The model is based on Flan-T5-Large that predicts a binary label - 1 for supported and 0 for unsupported.
The model is doing predictions on the
sentence-level
. It takes as input a document and a sentence and determine
whether the sentence is supported by the document:
MiniCheck-Model(document, claim) -> {0, 1}
MiniCheck-Flan-T5-Large is fine tuned from
google/flan-t5-large
(
Chung et al., 2022
)
on the combination of 35K data:
The performance of these models is evaluated on our new collected benchmark (unseen by our models during training),
LLM-AggreFact
,
from 10 recent human annotated datasets on fact-checking and grounding LLM generations. Our most capable model MiniCheck-Flan-T5-Large outperform all
exisiting specialized fact-checkers with a similar scale by a large margin (4-10% absolute increase) and is on par with GPT-4, but 400x cheaper. See full results in our work.

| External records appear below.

-- ==== Sys2Proof/Machine/ExecFabric.lean ====
section
/-! DEFINITION. The fabric: boughs, channels, crossings and block memories: the meaning of each command, one definition a row. -/

namespace Sys2Proof.Machine

/-- BOUGH_FREEZE (R112). -/
def execBoughFreeze (r : ReqId) (b : BitVec 7) (v : Word) (s : State) : Host.Outcome State Fault Refusal :=
  s.actWrite r (pg (0x040 + b.toNat) 0x004) (setBit v 0 false)

/-- BOUGH_RESUME (R112). -/
def execBoughResume (r : ReqId) (b : BitVec 7) (v : Word) (s : State) : Host.Outcome State Fault Refusal :=
  s.actWrite r (pg (0x040 + b.toNat) 0x004) (setBit v 0 true)

/-- CAD_CLR (R94). -/
def execCadClr (r : ReqId) (b : BitVec 7) (v : Word) (s : State) : Host.Outcome State Fault Refusal :=
  s.actWrite r (aHS_CTL b.toNat) (setBit v 7 true)

/-- CADENCE_WINDOW (R111). -/
def execCadenceWindow (b : BitVec 7) (s : State) : Host.Outcome State Fault Refusal :=
  s.actTimed fun t => t.cadenceWindow b.toNat

/-- HS_REQUEST (R103). -/
def execHsRequest (b : BitVec 7) (j : BitVec 9) (s : State) : Host.Outcome State Fault Refusal :=
  s.actLive fun t => t.hsRequest b.toNat j.toNat

/-- CHANNEL_PUSH (R160). -/
def execChannelPush (b : BitVec 7) (ch : BitVec 5) (s : State) : Host.Outcome State Fault Refusal :=
  s.actLive fun t => t.channelPush b.toNat ch.toNat

/-- CHANNEL_VALID (R160). -/
def execChannelValid (b : BitVec 7) (ch : BitVec 5) (s : State) : Host.Outcome State Fault Refusal :=
  s.actLive fun t => t.channelValid b.toNat ch.toNat

/-- CHANNEL_POP (R160). -/
def execChannelPop (b : BitVec 7) (ch : BitVec 5) (s : State) : Host.Outcome State Fault Refusal :=
  s.actLive fun t => t.channelPop b.toNat ch.toNat

/-- CROSSING_EVENT (R157). -/
def execCrossingEvent (k : CrossTarget) (s : State) : Host.Outcome State Fault Refusal :=
  s.actLive fun t => t.crossing k

/-- BRAM_ECC_ERROR (R128). -/
def execBramEccError (b : BitVec 7) (n : BitVec 3) (row : BitVec 9) (dbe : Bool) (s : State) : Host.Outcome State Fault Refusal :=
  s.actLive fun t => t.bramError b.toNat n.toNat row.toNat dbe

/-- ACTIVE_CLOCK_EDGE (R65). -/
def execActiveClockEdge (edges : List ClockEdge) (balls : List (BitVec 10 × Option Bool)) (s : State) : Host.Outcome State Fault Refusal :=
  s.act fun t => t.clockEdges edges (balls.map fun e => (e.1.toNat, e.2))

end Sys2Proof.Machine
end

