/-- Handshake controllers, channels and cadence windows (R87, R95, R97, R103, R111, R160, R161). A joined request rises after its matched delay and
the bough moves as far as it can; PUSH at an edge with RDY = 1 sends the word with one transition of the request; a request that arrives makes
VALID rise with the word that stands on the trunk routes; POP takes the word and sends the acknowledge. At the end of a cadence window its edges
are counted into CADENCE and, without a step of device time, CAD_MINMAX. At an instant of clock edges every bough and root acts from the values
before it; a root that does not run has no rising edge.
What it rests on besides the rules: the model's choices of log 1, 21, 22. -/
def Obligations.HandshakeAndChannels : Prop :=
  (∀ (s : State) (b : BitVec 7) (j : BitVec 9), s.awake = true → s.handshake b.toNat = true → s.held b.toNat = false →
    (s.bough b.toNat).cfg.stages.contains j.toNat = true → ((s.bough b.toNat).stageAt j.toNat).rin = false →
    ((s.bough b.toNat).cfg.stageAt j.toNat).inputs.isEmpty = false →
    ((s.bough b.toNat).cfg.stageAt j.toNat).inputs.all (s.request b.toNat j.toNat) = true →
    Answers (.hsRequest b j) s ((s.updBough b.toNat fun y =>
      y.setStage j.toNat { (s.bough b.toNat).stageAt j.toNat with rin := true }).settle)) ∧
  (∀ (s : State) (b : BitVec 7) (c : BitVec 5), s.awake = true → s.chanLive b.toNat ((s.bough b.toNat).cfg.ochAt c.toNat) = true →
    ((s.bough b.toNat).ochAt c.toNat).ready = true →
    (s.wire (.dest b.toNat (2560 + c.toNat)) = some true → Answers (.channelPush b c) s
      ((s.upWord b.toNat c.toNat s).2.updBough b.toNat fun x => x.setOch c.toNat
        { x.ochAt c.toNat with req := !(x.ochAt c.toNat).req, word := (s.upWord b.toNat c.toNat s).1 }).propagate) ∧
    (s.wire (.dest b.toNat (2560 + c.toNat)) = some false → Answers (.channelPush b c) s s)) ∧
  (∀ (s : State) (b : BitVec 7) (c : BitVec 5), s.awake = true → s.chanLive b.toNat ((s.bough b.toNat).cfg.ochAt c.toNat) = false ∨
    ((s.bough b.toNat).ochAt c.toNat).ready = false → Answers (.channelPush b c) s s) ∧
  (∀ (s : State) (b : BitVec 7) (c : BitVec 5) (level : Bool), s.awake = true → s.held b.toNat = false →
    ((s.bough b.toNat).cfg.ichAt c.toNat).en = true →
    s.handshake b.toNat = true ∨ s.chanLive b.toNat ((s.bough b.toNat).cfg.ichAt c.toNat) = true →
    ((s.bough b.toNat).ichAt c.toNat).next = none → ((s.bough b.toNat).ichAt c.toNat).valid = false →
    s.reqLevel b.toNat c.toNat = some level →
    (level = ((s.bough b.toNat).ichAt c.toNat).seen → Answers (.channelValid b c) s s) ∧
    (level ≠ ((s.bough b.toNat).ichAt c.toNat).seen → Answers (.channelValid b c) s
      ((s.downWord b.toNat c.toNat s).2.updBough b.toNat fun y => y.setIch c.toNat { (s.bough b.toNat).ichAt c.toNat with
        seen := level, valid := true, word := (s.downWord b.toNat c.toNat s).1 }).propagate)) ∧
  (∀ (s : State) (b : BitVec 7) (c : BitVec 5) (w : BitVec 64), s.awake = true → s.held b.toNat = false →
    ((s.bough b.toNat).cfg.ichAt c.toNat).en = true → s.handshake b.toNat = true →
    ((s.bough b.toNat).ichAt c.toNat).next = some w → ((s.bough b.toNat).ichAt c.toNat).valid = false →
    Answers (.channelValid b c) s (s.updBough b.toNat fun y => y.setIch c.toNat { (s.bough b.toNat).ichAt c.toNat with
      valid := true, word := w, next := none }).propagate) ∧
  (∀ (s : State) (b : BitVec 7) (c : BitVec 5), s.awake = true → s.chanLive b.toNat ((s.bough b.toNat).cfg.ichAt c.toNat) = true →
    ((s.bough b.toNat).ichAt c.toNat).valid = true →
    let s2 := (s.updBough b.toNat fun y => y.setIch c.toNat { (s.bough b.toNat).ichAt c.toNat with
      valid := false, ack := !((s.bough b.toNat).ichAt c.toNat).ack }).settle
    (s.wire (.dest b.toNat (2592 + c.toNat)) = some true → s2.slotAt b.toNat c.toNat = none → Answers (.channelPop b c) s s2) ∧
    (∀ q, s.wire (.dest b.toNat (2592 + c.toNat)) = some true → s2.slotAt b.toNat c.toNat = some q →
      Answers (.channelPop b c) s (s2.slotSend q)) ∧
    (s.wire (.dest b.toNat (2592 + c.toNat)) = some false → Answers (.channelPop b c) s s)) ∧
  (∀ (s : State) (b : BitVec 7), s.timed = true → s.tmode b.toNat ≠ 0 → s.cadenceEnd b.toNat = s.time.now →
    s.cadenceStep.contains b.toNat = false → s.regs.cadWhole.contains b.toNat = true →
    let n := min (s.bough b.toNat).cadCount 0xFFFF
    let t := s.cadenceWindow b.toNat
    Answers (.cadenceWindow b) s t ∧
      t.rf (aBOUGH b.toNat 0x2C) 15 0 = n ∧ t.rb (aBOUGH b.toNat 0x2C) 29 = false ∧ t.rb (aBOUGH b.toNat 0x2C) 28 = true ∧
      t.rf (aBOUGH b.toNat 0x30) 15 0 = min n (s.rf (aBOUGH b.toNat 0x30) 15 0) ∧
      t.rf (aBOUGH b.toNat 0x30) 31 16 = max n (s.rf (aBOUGH b.toNat 0x30) 31 16) ∧ (t.bough b.toNat).cadCount = 0) ∧
  (∀ (s : State) (b : BitVec 7), s.timed = true → s.tmode b.toNat ≠ 0 → s.cadenceEnd b.toNat = s.time.now →
    s.cadenceStep.contains b.toNat = true →
    let n := min (s.bough b.toNat).cadCount 0xFFFF
    let t := s.cadenceWindow b.toNat
    Answers (.cadenceWindow b) s t ∧
      t.rf (aBOUGH b.toNat 0x2C) 15 0 = n ∧ t.rb (aBOUGH b.toNat 0x2C) 29 = true ∧ t.reg (aBOUGH b.toNat 0x30) = s.reg (aBOUGH b.toNat 0x30) ∧
      (t.bough b.toNat).cadCount = 0) ∧
  (∀ (s : State) (b : BitVec 7), s.timed = true → s.tmode b.toNat = 0 →
    let t := s.cadenceWindow b.toNat
    Answers (.cadenceWindow b) s t ∧ t.rf (aBOUGH b.toNat 0x2C) 15 0 = 0 ∧ (t.bough b.toNat).cadCount = 0) ∧
  (∀ (s : State) (edges : List ClockEdge), (∀ e ∈ edges, e.falling = false ∧ s.levels.rootRuns e.root.toNat = false) →
    Answers (.activeClockEdge edges []) s (s.clockEdges [] [])) ∧
  (∀ (s : State) (edges : List ClockEdge) (balls : List (BitVec 10 × Option Bool)),
    Answers (.activeClockEdge edges balls) s (s.clockEdges edges (balls.map fun e => (e.1.toNat, e.2))))

/-! ### Clocks -/

/-- PLLs and sources (R142, R146, R147, R174). A write that sets EN starts the PLL and one that clears it stops it; PLL_LOCK shows LOCKED of an
enabled PLL whose setting is in range; loss of lock clears it, counts, and sets the PLL's PAGE_ERR bit. Loss of REFCLK takes the TIMING PLL into
holdover, and TPLL_RELOCK ends that. XTAL_START and XTAL_FAIL show in XTAL_OK and AON_SRC.
What it rests on besides the rules: the model's choices of log 52, 91. -/
def Obligations.PllsAndReference : Prop :=
  (∀ (s : State) (r : ReqId) (p : BitVec 3) (v : Word), Accepted s r (aPLL p.toNat 0) (setBit v 0 true) → s.rb (aPLL p.toNat 0) 0 = false →
    Answers (.pllEnable r p v) s
      (((s.storeWrite (aPLL p.toNat 0) (setBit v 0 true) false).unitEnabled (0x022 + p.toNat / 2) p.toNat).pllStart p.toNat)) ∧
  (∀ (s : State) (r : ReqId) (p : BitVec 3) (v : Word), Accepted s r (aPLL p.toNat 0) (setBit v 0 false) → s.rb (aPLL p.toNat 0) 0 = true →
    Completes (.pllDisable r p v) s fun t =>
      t = ((s.storeWrite (aPLL p.toNat 0) (setBit v 0 false) false).pllStop p.toNat).withPending s.pending ∧
      t.rb (aPLL p.toNat 0) 0 = false ∧ t.rb (aPLL p.toNat 0xC) 0 = false) ∧
  (∀ (s : State) (p : BitVec 3), s.awake = true → s.rb (aPLL p.toNat 0) 0 = true → s.fabric.clocks.badPll.contains p.toNat = false →
    s.power.lockWait = none → Answers (.pllLock p) s (s.setB (aPLL p.toNat 0xC) 0 true)) ∧
  (∀ (s : State) (p : BitVec 3), s.awake = true → s.rb (aPLL p.toNat 0xC) 0 = true →
    Answers (.pllLossOfLock p) s
      (((s.setB (aPLL p.toNat 0xC) 0 false).satAdd (aPLL p.toNat 0xC) 15 8 1).setErr (0x022 + p.toNat / 2) (16 + p.toNat % 2))) ∧
  (∀ s : State, s.awake = true → s.rb aSRC_STAT 1 = true →
    let s1 := (s.setB aSRC_STAT 1 false).setErr 0x020 16
    Answers .refclkLoss s
      (((List.range 8).foldl (fun t p => if t.rf (aPLL p 0) 17 16 = 0 then t.pllLoss p else t) s1).tpllHoldover)) ∧
  (∀ s : State, s.awake = true → s.time.holdover = false → Answers .tpllRelock s (s.setB aSRC_STAT 1 true)) ∧
  (∀ s : State, s.awake = true → s.time.holdover = true →
    let s1 := { (s.setB aSRC_STAT 1 true).setB aSRC_STAT 4 true with
      time := { s.time with holdover := false, leaderAtLoss := false, good := 0 } }
    let t := if s1.servoRuns then s1.setQuality qTRACKING else if s.time.leaderAtLoss then s1.setQuality qLEADER else s1
    Answers .tpllRelock s t ∧ t.time.holdover = false ∧ t.time.good = 0 ∧ t.rb aSRC_STAT 1 = true ∧ t.rb aSRC_STAT 4 = true ∧
      t.time.now = s.time.now) ∧
  (∀ s : State, s.time.running = false → s.power.lockWait.isSome = true →
    (s.power.rebuildTime = true → Answers .timingPllLock s (s.setB aSRC_STAT 4 true)) ∧
    (s.power.rebuildTime = false → Answers .timingPllLock s
      (({ s with time := { s.time with running := true, holdover := false, now := 0 } }.setB aSRC_STAT 4 true).clockCheck))) ∧
  (∀ s : State, s.rb aSRC_CTL 0 = true → s.fabric.clocks.xtalFailed = false → s.rb aSRC_STAT 3 = false →
    Answers .xtalStart s ((s.setB aSRC_STAT 2 true).setB aSRC_STAT 3 true)) ∧
  (∀ s : State, s.rb aSRC_STAT 3 = true → s.awake = true →
    let t := s.xtalFail.updPower fun p => { p with xtalLapse := true }
    Answers .xtalFail s t ∧ t.rb aSRC_STAT 2 = false ∧ t.rb aSRC_STAT 3 = false ∧ t.fabric.clocks.xtalFailed = true ∧
      t.rb (pg 0x020 0x00C) 17 = true ∧ t.power = { s.power with xtalLapse := true })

Note: We only evaluated the performance of our models on real claims -- without any human intervention in
any format, such as injecting certain error types into model-generated claims. Those edited claims do not reflect
LLMs' actual behaviors.
Model Usage Demo
Please first clone our
GitHub Repo
and install necessary packages from
requirements.txt
.
Below is a simple use case
from minicheck.minicheck import MiniCheck
doc = "A group of students gather in the school library to study for their upcoming final exams."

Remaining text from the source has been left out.